Provided records -
________
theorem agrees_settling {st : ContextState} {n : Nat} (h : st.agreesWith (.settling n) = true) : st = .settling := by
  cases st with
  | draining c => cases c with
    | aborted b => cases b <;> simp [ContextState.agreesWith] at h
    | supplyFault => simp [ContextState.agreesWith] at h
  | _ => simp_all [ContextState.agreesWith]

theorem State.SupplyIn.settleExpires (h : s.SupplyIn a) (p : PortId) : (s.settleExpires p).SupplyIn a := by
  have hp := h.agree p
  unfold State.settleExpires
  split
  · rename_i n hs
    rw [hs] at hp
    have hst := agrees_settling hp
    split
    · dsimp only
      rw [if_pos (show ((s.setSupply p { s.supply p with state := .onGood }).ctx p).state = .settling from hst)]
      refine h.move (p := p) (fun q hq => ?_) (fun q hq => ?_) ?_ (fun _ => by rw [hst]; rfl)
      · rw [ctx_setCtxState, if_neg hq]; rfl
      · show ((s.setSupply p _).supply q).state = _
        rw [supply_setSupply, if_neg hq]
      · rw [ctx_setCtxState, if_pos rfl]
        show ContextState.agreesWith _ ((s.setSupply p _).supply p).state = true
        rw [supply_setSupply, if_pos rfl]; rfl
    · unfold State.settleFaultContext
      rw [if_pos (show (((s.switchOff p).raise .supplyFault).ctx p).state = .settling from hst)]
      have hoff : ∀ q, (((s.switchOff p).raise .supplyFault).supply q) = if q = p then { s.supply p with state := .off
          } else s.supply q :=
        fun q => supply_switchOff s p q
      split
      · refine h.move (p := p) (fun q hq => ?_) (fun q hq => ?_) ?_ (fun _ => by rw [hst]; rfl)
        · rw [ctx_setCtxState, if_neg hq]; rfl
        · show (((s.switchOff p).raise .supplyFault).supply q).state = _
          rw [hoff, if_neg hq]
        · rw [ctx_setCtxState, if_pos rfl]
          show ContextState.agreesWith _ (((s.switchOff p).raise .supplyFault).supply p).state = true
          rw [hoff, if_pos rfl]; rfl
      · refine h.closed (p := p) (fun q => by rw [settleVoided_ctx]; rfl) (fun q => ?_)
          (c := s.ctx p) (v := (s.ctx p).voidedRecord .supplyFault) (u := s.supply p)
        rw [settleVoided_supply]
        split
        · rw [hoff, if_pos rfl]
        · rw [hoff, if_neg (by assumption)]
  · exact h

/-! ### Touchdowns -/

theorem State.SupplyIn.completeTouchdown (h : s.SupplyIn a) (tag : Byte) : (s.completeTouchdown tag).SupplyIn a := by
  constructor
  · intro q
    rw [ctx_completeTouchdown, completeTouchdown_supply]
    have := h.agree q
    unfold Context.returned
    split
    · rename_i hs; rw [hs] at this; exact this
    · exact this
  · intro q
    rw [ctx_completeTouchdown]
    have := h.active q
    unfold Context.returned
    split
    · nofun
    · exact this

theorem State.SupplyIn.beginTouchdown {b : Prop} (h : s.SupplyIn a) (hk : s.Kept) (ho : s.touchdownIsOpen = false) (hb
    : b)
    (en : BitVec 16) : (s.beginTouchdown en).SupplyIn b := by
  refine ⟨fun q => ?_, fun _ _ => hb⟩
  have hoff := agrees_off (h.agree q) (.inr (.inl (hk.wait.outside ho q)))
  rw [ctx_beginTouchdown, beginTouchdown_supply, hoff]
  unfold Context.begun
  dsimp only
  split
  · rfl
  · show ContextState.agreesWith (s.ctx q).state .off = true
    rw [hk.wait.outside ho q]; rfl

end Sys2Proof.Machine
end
________
About this task -
Would you output every record above exactly as it stands?

Solution below -
theorem agrees_settling {st : ContextState} {n : Nat} (h : st.agreesWith (.settling n) = true) : st = .settling := by
  cases st with
  | draining c => cases c with
    | aborted b => cases b <;> simp [ContextState.agreesWith] at h
    | supplyFault => simp [ContextState.agreesWith] at h
  | _ => simp_all [ContextState.agreesWith]

theorem State.SupplyIn.settleExpires (h : s.SupplyIn a) (p : PortId) : (s.settleExpires p).SupplyIn a := by
  have hp := h.agree p
  unfold State.settleExpires
  split
  · rename_i n hs
    rw [hs] at hp
    have hst := agrees_settling hp
    split
    · dsimp only
      rw [if_pos (show ((s.setSupply p { s.supply p with state := .onGood }).ctx p).state = .settling from hst)]
      refine h.move (p := p) (fun q hq => ?_) (fun q hq => ?_) ?_ (fun _ => by rw [hst]; rfl)
      · rw [ctx_setCtxState, if_neg hq]; rfl
      · show ((s.setSupply p _).supply q).state = _
        rw [supply_setSupply, if_neg hq]
      · rw [ctx_setCtxState, if_pos rfl]
        show ContextState.agreesWith _ ((s.setSupply p _).supply p).state = true
        rw [supply_setSupply, if_pos rfl]; rfl
    · unfold State.settleFaultContext
      rw [if_pos (show (((s.switchOff p).raise .supplyFault).ctx p).state = .settling from hst)]
      have hoff : ∀ q, (((s.switchOff p).raise .supplyFault).supply q) = if q = p then { s.supply p with state := .off
          } else s.supply q :=
        fun q => supply_switchOff s p q
      split
      · refine h.move (p := p) (fun q hq => ?_) (fun q hq => ?_) ?_ (fun _ => by rw [hst]; rfl)
        · rw [ctx_setCtxState, if_neg hq]; rfl
        · show (((s.switchOff p).raise .supplyFault).supply q).state = _
          rw [hoff, if_neg hq]
        · rw [ctx_setCtxState, if_pos rfl]
          show ContextState.agreesWith _ (((s.switchOff p).raise .supplyFault).supply p).state = true
          rw [hoff, if_pos rfl]; rfl
      · refine h.closed (p := p) (fun q => by rw [settleVoided_ctx]; rfl) (fun q => ?_)
          (c := s.ctx p) (v := (s.ctx p).voidedRecord .supplyFault) (u := s.supply p)
        rw [settleVoided_supply]
        split
        · rw [hoff, if_pos rfl]
        · rw [hoff, if_neg (by assumption)]
  · exact h

/-! ### Touchdowns -/

theorem State.SupplyIn.completeTouchdown (h : s.SupplyIn a) (tag : Byte) : (s.completeTouchdown tag).SupplyIn a := by
  constructor
  · intro q
    rw [ctx_completeTouchdown, completeTouchdown_supply]
    have := h.agree q
    unfold Context.returned
    split
    · rename_i hs; rw [hs] at this; exact this
    · exact this
  · intro q
    rw [ctx_completeTouchdown]
    have := h.active q
    unfold Context.returned
    split
    · nofun
    · exact this

theorem State.SupplyIn.beginTouchdown {b : Prop} (h : s.SupplyIn a) (hk : s.Kept) (ho : s.touchdownIsOpen = false) (hb
    : b)
    (en : BitVec 16) : (s.beginTouchdown en).SupplyIn b := by
  refine ⟨fun q => ?_, fun _ _ => hb⟩
  have hoff := agrees_off (h.agree q) (.inr (.inl (hk.wait.outside ho q)))
  rw [ctx_beginTouchdown, beginTouchdown_supply, hoff]
  unfold Context.begun
  dsimp only
  split
  · rfl
  · show ContextState.agreesWith (s.ctx q).state .off = true
    rw [hk.wait.outside ho q]; rfl

end Sys2Proof.Machine
end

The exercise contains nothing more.